### Exercise instructions
Read the data below. Then repeat all of it exactly.

### Entries shown
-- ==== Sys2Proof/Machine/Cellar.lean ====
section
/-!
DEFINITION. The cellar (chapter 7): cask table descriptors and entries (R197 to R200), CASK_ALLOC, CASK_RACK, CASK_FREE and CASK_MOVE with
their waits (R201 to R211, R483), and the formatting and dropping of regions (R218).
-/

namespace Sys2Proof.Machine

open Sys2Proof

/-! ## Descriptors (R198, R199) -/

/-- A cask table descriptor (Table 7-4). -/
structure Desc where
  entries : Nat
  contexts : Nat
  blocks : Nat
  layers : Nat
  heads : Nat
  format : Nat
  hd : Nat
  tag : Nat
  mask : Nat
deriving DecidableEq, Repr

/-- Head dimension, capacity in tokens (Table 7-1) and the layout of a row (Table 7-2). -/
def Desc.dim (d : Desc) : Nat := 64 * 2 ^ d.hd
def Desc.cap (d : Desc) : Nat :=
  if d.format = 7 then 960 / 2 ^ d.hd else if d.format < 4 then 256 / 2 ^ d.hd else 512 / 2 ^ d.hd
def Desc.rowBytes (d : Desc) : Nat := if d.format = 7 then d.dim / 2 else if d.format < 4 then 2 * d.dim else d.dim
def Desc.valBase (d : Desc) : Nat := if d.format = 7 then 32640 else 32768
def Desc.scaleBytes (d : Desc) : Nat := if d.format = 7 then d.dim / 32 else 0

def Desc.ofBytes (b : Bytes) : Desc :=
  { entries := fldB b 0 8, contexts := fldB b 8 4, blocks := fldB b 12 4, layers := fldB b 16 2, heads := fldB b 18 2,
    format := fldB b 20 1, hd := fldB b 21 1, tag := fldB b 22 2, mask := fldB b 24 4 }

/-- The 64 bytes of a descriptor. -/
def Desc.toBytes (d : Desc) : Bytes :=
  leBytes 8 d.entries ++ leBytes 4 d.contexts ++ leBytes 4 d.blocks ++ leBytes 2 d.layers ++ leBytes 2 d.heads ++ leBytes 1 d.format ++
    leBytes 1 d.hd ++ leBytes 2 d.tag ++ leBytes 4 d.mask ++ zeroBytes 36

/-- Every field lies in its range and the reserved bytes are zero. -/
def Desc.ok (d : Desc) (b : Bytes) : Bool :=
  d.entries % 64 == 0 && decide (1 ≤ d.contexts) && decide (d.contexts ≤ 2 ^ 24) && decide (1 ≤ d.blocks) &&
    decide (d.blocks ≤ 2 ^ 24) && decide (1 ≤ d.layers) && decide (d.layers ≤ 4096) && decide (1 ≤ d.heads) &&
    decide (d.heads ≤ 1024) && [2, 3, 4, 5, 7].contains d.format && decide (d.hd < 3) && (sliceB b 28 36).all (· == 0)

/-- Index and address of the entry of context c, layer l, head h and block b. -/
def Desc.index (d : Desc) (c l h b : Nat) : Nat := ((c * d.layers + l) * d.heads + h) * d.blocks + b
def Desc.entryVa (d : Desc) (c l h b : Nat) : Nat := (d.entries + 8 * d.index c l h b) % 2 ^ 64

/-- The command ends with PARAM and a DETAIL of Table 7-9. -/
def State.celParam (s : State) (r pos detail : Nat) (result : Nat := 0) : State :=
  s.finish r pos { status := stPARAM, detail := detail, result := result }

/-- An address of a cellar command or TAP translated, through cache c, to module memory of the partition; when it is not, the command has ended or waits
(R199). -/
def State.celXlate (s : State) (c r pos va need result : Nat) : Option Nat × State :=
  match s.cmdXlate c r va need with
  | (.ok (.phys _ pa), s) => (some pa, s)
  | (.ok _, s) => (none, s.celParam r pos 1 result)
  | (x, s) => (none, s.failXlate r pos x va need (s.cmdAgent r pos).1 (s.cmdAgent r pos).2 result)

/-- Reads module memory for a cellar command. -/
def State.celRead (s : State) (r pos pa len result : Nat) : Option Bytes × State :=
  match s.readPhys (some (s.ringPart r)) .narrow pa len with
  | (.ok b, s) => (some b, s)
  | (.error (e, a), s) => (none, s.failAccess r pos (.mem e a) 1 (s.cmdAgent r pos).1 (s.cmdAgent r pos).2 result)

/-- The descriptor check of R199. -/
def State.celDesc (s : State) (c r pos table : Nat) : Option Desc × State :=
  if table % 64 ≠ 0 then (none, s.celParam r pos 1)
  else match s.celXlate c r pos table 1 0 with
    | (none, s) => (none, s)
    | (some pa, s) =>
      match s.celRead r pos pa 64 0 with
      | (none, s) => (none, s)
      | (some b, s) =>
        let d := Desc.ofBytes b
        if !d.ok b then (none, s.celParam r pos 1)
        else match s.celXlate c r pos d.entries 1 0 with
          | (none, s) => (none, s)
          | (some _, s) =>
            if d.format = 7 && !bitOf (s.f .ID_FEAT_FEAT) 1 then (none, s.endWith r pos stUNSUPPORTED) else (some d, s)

### Reply
-- ==== Sys2Proof/Machine/Cellar.lean ====
section
/-!
DEFINITION. The cellar (chapter 7): cask table descriptors and entries (R197 to R200), CASK_ALLOC, CASK_RACK, CASK_FREE and CASK_MOVE with
their waits (R201 to R211, R483), and the formatting and dropping of regions (R218).
-/

namespace Sys2Proof.Machine

open Sys2Proof

/-! ## Descriptors (R198, R199) -/

/-- A cask table descriptor (Table 7-4). -/
structure Desc where
  entries : Nat
  contexts : Nat
  blocks : Nat
  layers : Nat
  heads : Nat
  format : Nat
  hd : Nat
  tag : Nat
  mask : Nat
deriving DecidableEq, Repr

/-- Head dimension, capacity in tokens (Table 7-1) and the layout of a row (Table 7-2). -/
def Desc.dim (d : Desc) : Nat := 64 * 2 ^ d.hd
def Desc.cap (d : Desc) : Nat :=
  if d.format = 7 then 960 / 2 ^ d.hd else if d.format < 4 then 256 / 2 ^ d.hd else 512 / 2 ^ d.hd
def Desc.rowBytes (d : Desc) : Nat := if d.format = 7 then d.dim / 2 else if d.format < 4 then 2 * d.dim else d.dim
def Desc.valBase (d : Desc) : Nat := if d.format = 7 then 32640 else 32768
def Desc.scaleBytes (d : Desc) : Nat := if d.format = 7 then d.dim / 32 else 0

def Desc.ofBytes (b : Bytes) : Desc :=
  { entries := fldB b 0 8, contexts := fldB b 8 4, blocks := fldB b 12 4, layers := fldB b 16 2, heads := fldB b 18 2,
    format := fldB b 20 1, hd := fldB b 21 1, tag := fldB b 22 2, mask := fldB b 24 4 }

/-- The 64 bytes of a descriptor. -/
def Desc.toBytes (d : Desc) : Bytes :=
  leBytes 8 d.entries ++ leBytes 4 d.contexts ++ leBytes 4 d.blocks ++ leBytes 2 d.layers ++ leBytes 2 d.heads ++ leBytes 1 d.format ++
    leBytes 1 d.hd ++ leBytes 2 d.tag ++ leBytes 4 d.mask ++ zeroBytes 36

/-- Every field lies in its range and the reserved bytes are zero. -/
def Desc.ok (d : Desc) (b : Bytes) : Bool :=
  d.entries % 64 == 0 && decide (1 ≤ d.contexts) && decide (d.contexts ≤ 2 ^ 24) && decide (1 ≤ d.blocks) &&
    decide (d.blocks ≤ 2 ^ 24) && decide (1 ≤ d.layers) && decide (d.layers ≤ 4096) && decide (1 ≤ d.heads) &&
    decide (d.heads ≤ 1024) && [2, 3, 4, 5, 7].contains d.format && decide (d.hd < 3) && (sliceB b 28 36).all (· == 0)

/-- Index and address of the entry of context c, layer l, head h and block b. -/
def Desc.index (d : Desc) (c l h b : Nat) : Nat := ((c * d.layers + l) * d.heads + h) * d.blocks + b
def Desc.entryVa (d : Desc) (c l h b : Nat) : Nat := (d.entries + 8 * d.index c l h b) % 2 ^ 64

/-- The command ends with PARAM and a DETAIL of Table 7-9. -/
def State.celParam (s : State) (r pos detail : Nat) (result : Nat := 0) : State :=
  s.finish r pos { status := stPARAM, detail := detail, result := result }

/-- An address of a cellar command or TAP translated, through cache c, to module memory of the partition; when it is not, the command has ended or waits
(R199). -/
def State.celXlate (s : State) (c r pos va need result : Nat) : Option Nat × State :=
  match s.cmdXlate c r va need with
  | (.ok (.phys _ pa), s) => (some pa, s)
  | (.ok _, s) => (none, s.celParam r pos 1 result)
  | (x, s) => (none, s.failXlate r pos x va need (s.cmdAgent r pos).1 (s.cmdAgent r pos).2 result)

/-- Reads module memory for a cellar command. -/
def State.celRead (s : State) (r pos pa len result : Nat) : Option Bytes × State :=
  match s.readPhys (some (s.ringPart r)) .narrow pa len with
  | (.ok b, s) => (some b, s)
  | (.error (e, a), s) => (none, s.failAccess r pos (.mem e a) 1 (s.cmdAgent r pos).1 (s.cmdAgent r pos).2 result)

/-- The descriptor check of R199. -/
def State.celDesc (s : State) (c r pos table : Nat) : Option Desc × State :=
  if table % 64 ≠ 0 then (none, s.celParam r pos 1)
  else match s.celXlate c r pos table 1 0 with
    | (none, s) => (none, s)
    | (some pa, s) =>
      match s.celRead r pos pa 64 0 with
      | (none, s) => (none, s)
      | (some b, s) =>
        let d := Desc.ofBytes b
        if !d.ok b then (none, s.celParam r pos 1)
        else match s.celXlate c r pos d.entries 1 0 with
          | (none, s) => (none, s)
          | (some _, s) =>
            if d.format = 7 && !bitOf (s.f .ID_FEAT_FEAT) 1 then (none, s.endWith r pos stUNSUPPORTED) else (some d, s)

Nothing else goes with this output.